The Bear and the Nightingale by Katherine Arden

(No Series)

A young woman’s family is threatened by forces both real and fantastical in this debut novel inspired by Russian fairy tales.

In a village at the edge of the wilderness of northern Russia, where the winds blow cold and the snow falls many months of the year, a stranger with piercing blue eyes presents a new father with a gift - a precious jewel on a delicate chain, intended for his young daughter. Uncertain of its meaning, Pytor hides the gift away and Vasya grows up a wild, willful girl, to the chagrin of her family. But when mysterious forces threaten the happiness of their village, Vasya discovers that, armed only with the necklace, she may be the only one who can keep the darkness at bay.

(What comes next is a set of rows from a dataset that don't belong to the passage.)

-- ==== Sys2Proof/Safety.lean ====
section
/-! DEFINITION. The terms claims use: what a caller must respect (spec 70_reset_and_hazards.md R172 to R175; 92_eei_decisions.md D19), which FixedPoints
a run can produce (10_state.md R29), and the invariants of a run (R31, R170, R180). -/

namespace Sys2Proof.Safety

open Sys2Proof.Machine

/-- R172: present only zero or a normal finite pattern to TOFIX. -/
def tofixContract (x : Word) : Bool := !isSpecial x

/-- R175: the reconstructed exponent of a nonzero FROMFIX operand fits a normal float32. -/
def fromfixContract (p : FixedPoint) : Bool :=
  decide (p.value = 0) ||
    (decide ((cub32 (mag32 p.value) : Int) - 128 ≤ p.scaling) && decide (p.scaling ≤ (cub32 (mag32 p.value) : Int) + 125))

/-- MUL's shift amount is one the source considers, 0 to 63: the spec's decision on a negative amount or one of 64 and above
(R133, R134) marks those operands as outside the contract (92_eei_decisions.md D19; 93_implementation_defined.md U5). -/
def mulContract (x y : FixedPoint) : Bool := decide (0 ≤ mulShift x y) && decide (mulShift x y ≤ 63)

/-- R173: two results may be compared by their `value` only at equal `scaling`. -/
def comparable (p q : FixedPoint) : Bool := decide (p.scaling = q.scaling)

/-- The caller's contract for one command (R172, R175, D19); the reserved operation is no operation to ask for
(R61). The hardware checks none of it: MUL accepts every operand (R130). -/
def callerRespects : Instr → Bool
  | .tofix x => tofixContract x
  | .fromfix x => fromfixContract x
  | .mul x y => mulContract x y
  | .reserved => false

/-- Lifecycle-reachable (R12, R29): a result of TOFIX on any input, or of MUL on lifecycle-reachable operands. -/
inductive LifecycleReachable : FixedPoint → Prop where
  | ofTofix (x : Word) : LifecycleReachable (tofix x)
  | ofMul (x y : FixedPoint) : LifecycleReachable x → LifecycleReachable y → LifecycleReachable (mul x y)

/-- The result ports carry `F` of the command on the input ports (R31, R170). -/
def OutputsFollowInputs (s : State) : Prop := blockFunction (commandOn s.inputs) = some s.outputs

/-- Every recorded result is `F` of its own command alone (R180). -/
def RecordFollowsF (s : State) : Prop := ∀ t ∈ s.transactions, blockFunction t.command = some t.result

/-- The ports agree with the record of the run: the last recorded transaction, where there is one, is the one on the ports. The
model's choice, no rule's: R180 does not say what the host holds after its last command (log 2). -/
def PortsShowLast (s : State) : Prop :=
  ∀ t, s.transactions.getLast? = some t → commandOn s.inputs = t.command ∧ s.outputs = t.result

/-- What holds throughout a run. -/
structure RunInvariant (s : State) : Prop where
  outputs : OutputsFollowInputs s
  record : RecordFollowsF s
  ports : PortsShowLast s

end Sys2Proof.Safety
end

'The Bear and the Nightingale' isn't an easy book to define in terms of genre. It's a beautiful story that weaves fairy tale with old legend and myth while holding a true, authentic feel. For part of it I thought it may be a strange romance in the end but that's not quite right. There's genuine suffering amid the legend (the author made winter frost harsh and cruel but simply awesome in its twisted way), but also a bonding and building of relationships, especially in the family.

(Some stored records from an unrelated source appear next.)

/-- Settles O45: the first case of `step_eq_next_iff`. -/
theorem stepWithNothingPendingChangesNothing : Obligations.StepWithNothingPendingChangesNothing :=
  step_of_pending_nil

/-- Settles O46: the state of `step_of_blockFunction_eq_some`, written out. -/
theorem transactionDrivesFOfItsCommand : Obligations.TransactionDrivesFOfItsCommand :=
  step_of_blockFunction_eq_some

/-- Settles O47: an operation that completes only drives its result (`exec_eq_next_iff`). -/
theorem operationsWriteOnlyTheResultPorts : Obligations.OperationsWriteOnlyTheResultPorts := by
  unfold Obligations.OperationsWriteOnlyTheResultPorts
  intro i s t h
  obtain ⟨o, -, rfl⟩ := (exec_eq_next_iff i s t).1 h
  exact ⟨drive_inputs s o, drive_pending s o, drive_transactions s o⟩

/-- What a step with a pending command answers is that command, `F` of it, and the pair recorded. -/
theorem step_eq_next_of_pending_cons (s t : State) (c : CommandWord) (rest : List CommandWord) (hp : s.pending = c :: rest)
    (h : step s = .next t) : ∃ o, blockFunction c = some o ∧ t = ((s.present c rest).drive o).record c := by
  rcases (step_eq_next_iff s t).1 h with ⟨hnil, -⟩ | ⟨c', rest', o, hp', ho, rfl⟩
  · rw [hp] at hnil; cases hnil
  · rw [hp] at hp'; cases hp'
    exact ⟨o, ho, rfl⟩

/-- Settles O48: both machines drive `F` of the command they share. -/
theorem resultDependsOnTheCommandAlone : Obligations.ResultDependsOnTheCommandAlone := by
  unfold Obligations.ResultDependsOnTheCommandAlone
  intro s u c rs ru hs hu t ht
  obtain ⟨o, ho, rfl⟩ := step_eq_next_of_pending_cons s t c rs hs ht
  exact ⟨_, step_of_blockFunction_eq_some u c ru o hu ho, rfl, rfl⟩

/-! ### A run (R180) -/

/-- Settles O49, by induction over the pending list: a step takes its head and records `F` of it. -/
theorem runRecordsFOfEachCommand : Obligations.RunRecordsFOfEachCommand := by
  unfold Obligations.RunRecordsFOfEachCommand
  intro cs
  induction cs with
  | nil => exact fun s hp _ => ⟨s, [], run_zero s, hp, rfl, (List.append_nil _).symm⟩
  | cons c rest ih =>
    intro s hp hops
    obtain ⟨hop, hrest⟩ := List.forall_mem_cons.1 hops
    obtain ⟨o, ho⟩ := exists_blockFunction_eq_some c hop
    obtain ⟨t, rs, hrun, hdone, hresults, hrecord⟩ := ih (((s.present c rest).drive o).record c) rfl hrest
    refine ⟨t, o :: rs, ?_, hdone, ?_, ?_⟩
    · rw [List.length_cons, run_succ_of_next _ _ _ (step_of_blockFunction_eq_some s c rest o hp ho), hrun]
    · rw [List.map_cons, List.map_cons, ho, hresults]
    · rw [hrecord, record_transactions, List.append_assoc]; rfl

/-! ### The invariant of a run (R31, R170, R180) -/

/-- Settles O50: `F` of the word of zeros is ZERO, and nothing is recorded. -/
theorem runInvariantHoldsAtReset : Obligations.RunInvariantHoldsAtReset where
  outputs := by unfold OutputsFollowInputs; decide
  record := fun _ ht => absurd ht List.not_mem_nil
  ports := fun _ ht => by cases ht

/-- A transaction establishes the first and third part and adds one pair to the second. -/
theorem runInvariant_of_transaction (s : State) (c : CommandWord) (rest : List CommandWord) (o : Outputs)
    (hrecord : RecordFollowsF s) (ho : blockFunction c = some o) :
    RunInvariant (((s.present c rest).drive o).record c) where
  outputs := by
    rw [OutputsFollowInputs, record_inputs, drive_inputs, present_inputs, commandOn_inputsOf, record_outputs, drive_outputs, ho]
  record := by
    intro t ht
    rw [record_transactions, List.mem_append, List.mem_singleton] at ht
    rcases ht with hold | rfl
    · exact hrecord t hold
    · exact ho
  ports := by
    intro t ht
    rw [record_transactions, List.getLast?_concat, Option.some_inj] at ht
    subst ht
    exact ⟨commandOn_inputsOf c, rfl⟩

/-- Settles O51: a step changes nothing or is a transaction, which needs only the record's part of the invariant. -/
theorem everyStepKeepsTheRunInvariant : Obligations.EveryStepKeepsTheRunInvariant := by
  unfold Obligations.EveryStepKeepsTheRunInvariant
  intro s t hinv hstep
  rcases (step_eq_next_iff s t).1 hstep with ⟨-, rfl⟩ | ⟨c, rest, o, -, ho, rfl⟩
  · exact hinv
  · exact runInvariant_of_transaction s c rest o hinv.record ho

end Sys2Proof.Machine
end

section
/-! The properties of TOFIX (41_to_fixed_point.md R99, R100): one form for every operand off the saturation path, the real
numbers of operand and result, and the statements they settle. -/

namespace Sys2Proof.Machine

open Sys2Proof.Safety

/-! ### The sign applied to a magnitude (R97) -/

theorem abs_applySign (sign : BitVec 1) (m : Int) : |applySign sign m| = |m| := by
  rw [applySign, neg]; split
  · exact abs_neg m
  · rfl

theorem applySign_mul (sign : BitVec 1) (m n : Int) : applySign sign (m * n) = applySign sign m * n := by
  rw [applySign, applySign, neg, neg]; split
  · exact (Int.neg_mul m n).symm
  · rfl

theorem applySign_zero (sign : BitVec 1) : applySign sign 0 = 0 := by
  rw [applySign]; split <;> rfl

/-- The sign bit as the factor of R11. -/
theorem applySign_eq_neg_one_pow_mul (sign : BitVec 1) (m : Int) : applySign sign m = (-1) ^ sign.toNat * m := by
  rcases BitVec.eq_zero_or_eq_one sign with rfl | rfl <;> simp [applySign, neg]

/-! ### The paths off saturation as one -/

/-- The magnitude TOFIX gives a nonzero operand off the saturation path: below exponent -7 low bits are shifted out, above it
the significand is shifted left, by 7 at most (R95, R96). -/
def shiftedSignificand (x : Word) : Nat :=
  (decompose x).mantissa.toNat / 2 ^ (120 - (expField x).toNat) * 2 ^ min ((expField x).toNat - 120) 7

/-- From exponent -7 up no bit is shifted out. -/
theorem shiftedSignificand_of_le (x : Word) (h : 120 ≤ (expField x).toNat) :
    shiftedSignificand x = (decompose x).mantissa.toNat * 2 ^ min ((expField x).toNat - 120) 7 := by
  rw [shiftedSignificand, Nat.sub_eq_zero_of_le h, Nat.pow_zero, Nat.div_one]

/-- Below exponent -7 the significand is only shifted right. -/
theorem shiftedSignificand_of_lt (x : Word) (h : (expField x).toNat < 120) :
    shiftedSignificand x = (decompose x).mantissa.toNat / 2 ^ (120 - (expField x).toNat) := by
  rw [shiftedSignificand, Nat.sub_eq_zero_of_le h.le, Nat.zero_min, Nat.pow_zero, Nat.mul_one]

theorem tofix_of_lt (x : Word) (hz : isZeroFloat x = false) (h : (expField x).toNat < 158) :
    tofix x = { value := applySign (signField x) (shiftedSignificand x),
                scaling := min (157 - (expField x).toNat) 30 } := by
  rcases Nat.lt_or_ge (expField x).toNat 127 with hneg | hnonneg
  · have hscl : min (157 - ((expField x).toNat : Int)) 30 = 30 := by omega
    rw [tofix_of_neg x hz hneg, hscl]
    rcases Nat.lt_or_ge (expField x).toNat 120 with hlt | hge
    · have hamount : (120 : Int) - (expField x).toNat = (120 - (expField x).toNat : Nat) := by omega
      rw [hamount, align_natCast, shiftedSignificand_of_lt x hlt]
      push_cast; rfl
    · have hamount : (120 : Int) - (expField x).toNat = -(min ((expField x).toNat - 120) 7 : Nat) := by omega
      rw [hamount, align_neg_natCast, shiftedSignificand_of_le x hge]
      push_cast; rfl
  · have hscl : min (157 - ((expField x).toNat : Int)) 30 = 157 - (expField x).toNat := by omega
    have hshift : min ((expField x).toNat - 120) 7 = 7 := by omega
    rw [tofix_of_nonneg x hnonneg h, hscl, shiftedSignificand_of_le x (by omega), hshift]
    push_cast; rfl

/-- The left shift is by 7 at most, so the low seven bits of MAX stay out of reach (R96). -/
theorem shiftedSignificand_le (x : Word) : shiftedSignificand x ≤ 2 ^ 31 - 128 := by
  obtain ⟨-, hlt⟩ := mantissa_bounds x
  calc shiftedSignificand x
      ≤ (decompose x).mantissa.toNat * 2 ^ 7 :=
        Nat.mul_le_mul (Nat.div_le_self _ _) (Nat.pow_le_pow_right (by decide) (min_le_right _ _))
    _ ≤ 2 ^ 31 - 128 := by omega

theorem abs_tofix_value_of_lt (x : Word) (hz : isZeroFloat x = false) (h : (expField x).toNat < 158) :
    |(tofix x).value| = shiftedSignificand x := by
  rw [tofix_of_lt x hz h, abs_applySign, Nat.abs_cast]

theorem abs_tofix_value_le (x : Word) (h : (expField x).toNat < 158) : |(tofix x).value| ≤ 2 ^ 31 - 128 := by
  cases hz : isZeroFloat x with
  | true => rw [tofix_of_zero x hz]; decide
  | false =>
    have hle := shiftedSignificand_le x
    rw [abs_tofix_value_of_lt x hz h]
    omega

theorem saturate_cases (sign : BitVec 1) : saturate sign = FixedPoint.min ∨ saturate sign = FixedPoint.max := by
  rw [saturate]; split
  · exact .inl rfl
  · exact .inr rfl

/-- Settles O21: saturation gives the two values, and `abs_tofix_value_le` keeps every other result below them. -/
theorem saturationIsVisibleInTheValue : Obligations.SaturationIsVisibleInTheValue := by
  unfold Obligations.SaturationIsVisibleInTheValue
  intro x
  rw [showsSaturation_iff]
  constructor
  · intro hshown
    by_contra hlt
    have hle := abs_le.1 (abs_tofix_value_le x (Nat.not_le.1 hlt))
    omega
  · intro hsat
    rw [tofix_of_le x hsat]
    rcases saturate_cases (signField x) with h | h <;> rw [h]
    · exact .inr rfl
    · exact .inl rfl

theorem wf_tofix (x : Word) : (tofix x).wf = true := by
  rcases Nat.lt_or_ge (expField x).toNat 158 with hlt | hsat
  · have hvalue := abs_le.1 (abs_tofix_value_le x hlt)
    have hscaling := tofix_scaling_bounds x
    rw [FixedPoint.wf_iff]
    omega
  · rw [tofix_of_le x hsat]
    rcases saturate_cases (signField x) with h | h <;> rw [h] <;> decide

/-- Settles O26: the ports' ranges, the scaling's range and the magnitude's bound. -/
theorem tofixResultsFitTheirPorts : Obligations.TofixResultsFitTheirPorts := by
  unfold Obligations.TofixResultsFitTheirPorts
  intro x
  obtain ⟨hl, hu⟩ := tofix_scaling_bounds x
  exact ⟨wf_tofix x, hl, hu, abs_tofix_value_le x⟩

/-! ### The real numbers of operand and result (R11) -/

theorem realF32_eq (x : Word) :
    realF32 x = (applySign (signField x) (decompose x).mantissa.toNat : Int) * (2 : ℚ) ^ (((expField x).toNat : Int) - 150) := by
  have hexp : ((expField x).toNat : Int) - 127 - 23 = (expField x).toNat - 150 := by omega
  rw [realF32, applySign_eq_neg_one_pow_mul, toNat_decompose_mantissa, hexp]
  push_cast
  ring

theorem abs_realF32 (x : Word) :
    |realF32 x| = (decompose x).mantissa.toNat * (2 : ℚ) ^ (((expField x).toNat : Int) - 150) := by
  have hpos : (0 : ℚ) < 2 ^ (((expField x).toNat : Int) - 150) := by positivity
  rw [realF32_eq, abs_mul, abs_of_pos hpos, ← Int.cast_abs, abs_applySign, Nat.abs_cast, Int.cast_natCast]

theorem abs_realFx (p : FixedPoint) : |realFx p| = (|p.value| : Int) / (2 : ℚ) ^ p.scaling := by
  have hpos : (0 : ℚ) < 2 ^ p.scaling := by positivity
  rw [realFx, abs_div, abs_of_pos hpos, Int.cast_abs]

/-- The significand has its leading 1 at bit 23, so the exponent alone places the operand between two powers of 2. -/
theorem abs_realF32_bounds (x : Word) :
    (2 : ℚ) ^ (((expField x).toNat : Int) - 127) ≤ |realF32 x| ∧ |realF32 x| < (2 : ℚ) ^ (((expField x).toNat : Int) - 126) := by
  obtain ⟨hl, hu⟩ := mantissa_bounds x
  have hpos : (0 : ℚ) < 2 ^ (((expField x).toNat : Int) - 150) := by positivity
  have hlow : (2 : ℚ) ^ (((expField x).toNat : Int) - 127) = 2 ^ 23 * 2 ^ (((expField x).toNat : Int) - 150) := by
    rw [← zpow_natCast, ← zpow_add₀ two_ne_zero]; congr 1; push_cast; omega
  have hhigh : (2 : ℚ) ^ (((expField x).toNat : Int) - 126) = 2 ^ 24 * 2 ^ (((expField x).toNat : Int) - 150) := by
    rw [← zpow_natCast, ← zpow_add₀ two_ne_zero]; congr 1; push_cast; omega
  rw [abs_realF32, hlow, hhigh]
  exact ⟨mul_le_mul_of_nonneg_right (by exact_mod_cast hl) hpos.le, mul_lt_mul_of_pos_right (by exact_mod_cast hu) hpos⟩

theorem two_pow_31_le_abs_realF32_iff (x : Word) : (2 : ℚ) ^ 31 ≤ |realF32 x| ↔ 158 ≤ (expField x).toNat := by
  obtain ⟨hl, hu⟩ := abs_realF32_bounds x
  rw [← zpow_natCast]
  constructor
  · intro h
    have hlt := (zpow_lt_zpow_iff_right₀ one_lt_two).1 (h.trans_lt hu)
    omega
  · intro h
    exact ((zpow_le_zpow_iff_right₀ one_lt_two).2 (by omega)).trans hl

/-- Settles O20: the choice of scaling, the bias, and the powers of 2 around the operand. -/
theorem saturationThresholdIsTwoToThe31 : Obligations.SaturationThresholdIsTwoToThe31 := by
  unfold Obligations.SaturationThresholdIsTwoToThe31
  intro x
  have hfield : 31 ≤ (decompose x).exponent ↔ 158 ≤ (expField x).toNat := by rw [decompose_exponent]; omega
  exact ⟨chooseScaling_neg_iff _, hfield, fun _ => hfield.trans (two_pow_31_le_abs_realF32_iff x).symm⟩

I know nothing regarding Russian legend, but this book brought one to life and gave it a magic that's unshakeable. I could picture the winter-filled wilderness clearly whether it focused on the small village, the determined and ignorant father who put duty and familial responsibility before his own happiness, the bold mother who chose to give life even it meant hers may end, and the young and spirited young woman brave and wild enough to hold the power to free everyone.

Usually I get a little lost in la-la land when legends become too complex and fantasy crosses into the surreal, but I was able to hold my own thanks to the kind pacing and the rich writing showcasing how genuine the characters felt. I didn't like everyone of course, as we aren't meant to, especially the paranoid and bitter Anna. (Ugh). Villains have a human face in the force of a preacher who feels he needs to purge the happy lands, but also there are real villains combined with the weather elements. It was an awesome legend and an epic adventure that led my reader's spirit from the armchair to the unknown. Bravo!

As I've said, I kept thinking there would be an eventual love story around the corner, but that wasn't quite right. There were bonds with spirits and the unseen but it wasn't so out there it became detached. Animals play a large bond, especially horses, but it didn't come across hokey nor childish. Pacing was strong enough to support the story's backbone but it never felt rushed - speeding up over a few bumps would have helped it somewhere to inch closer to a five star, but I respect that to speed it up may have sacrificed some of the rich, phantasmagorical vibe.

Vasya bugged me at times with how willing she was to face sacrifice even when people didn't deserve it, but she chose the right road in the end. The Winter's King white frost eyes made a presence and stole every scene he graced. The ignorance of the times and the town rang true, especially when demented over a wrong man's religion. And ugh, the way poor women were treated in those times is enough to set any modern day woman's teeth on edge. Breeders be damned.

This is a book that will appeal to almost every form of reader - whether they enjoy fantasy or fairy-tale, childlike curiosity or the grim starkness of life. It holds all that and more. Recommended.

Received from Netgalley in exchange for an honest review.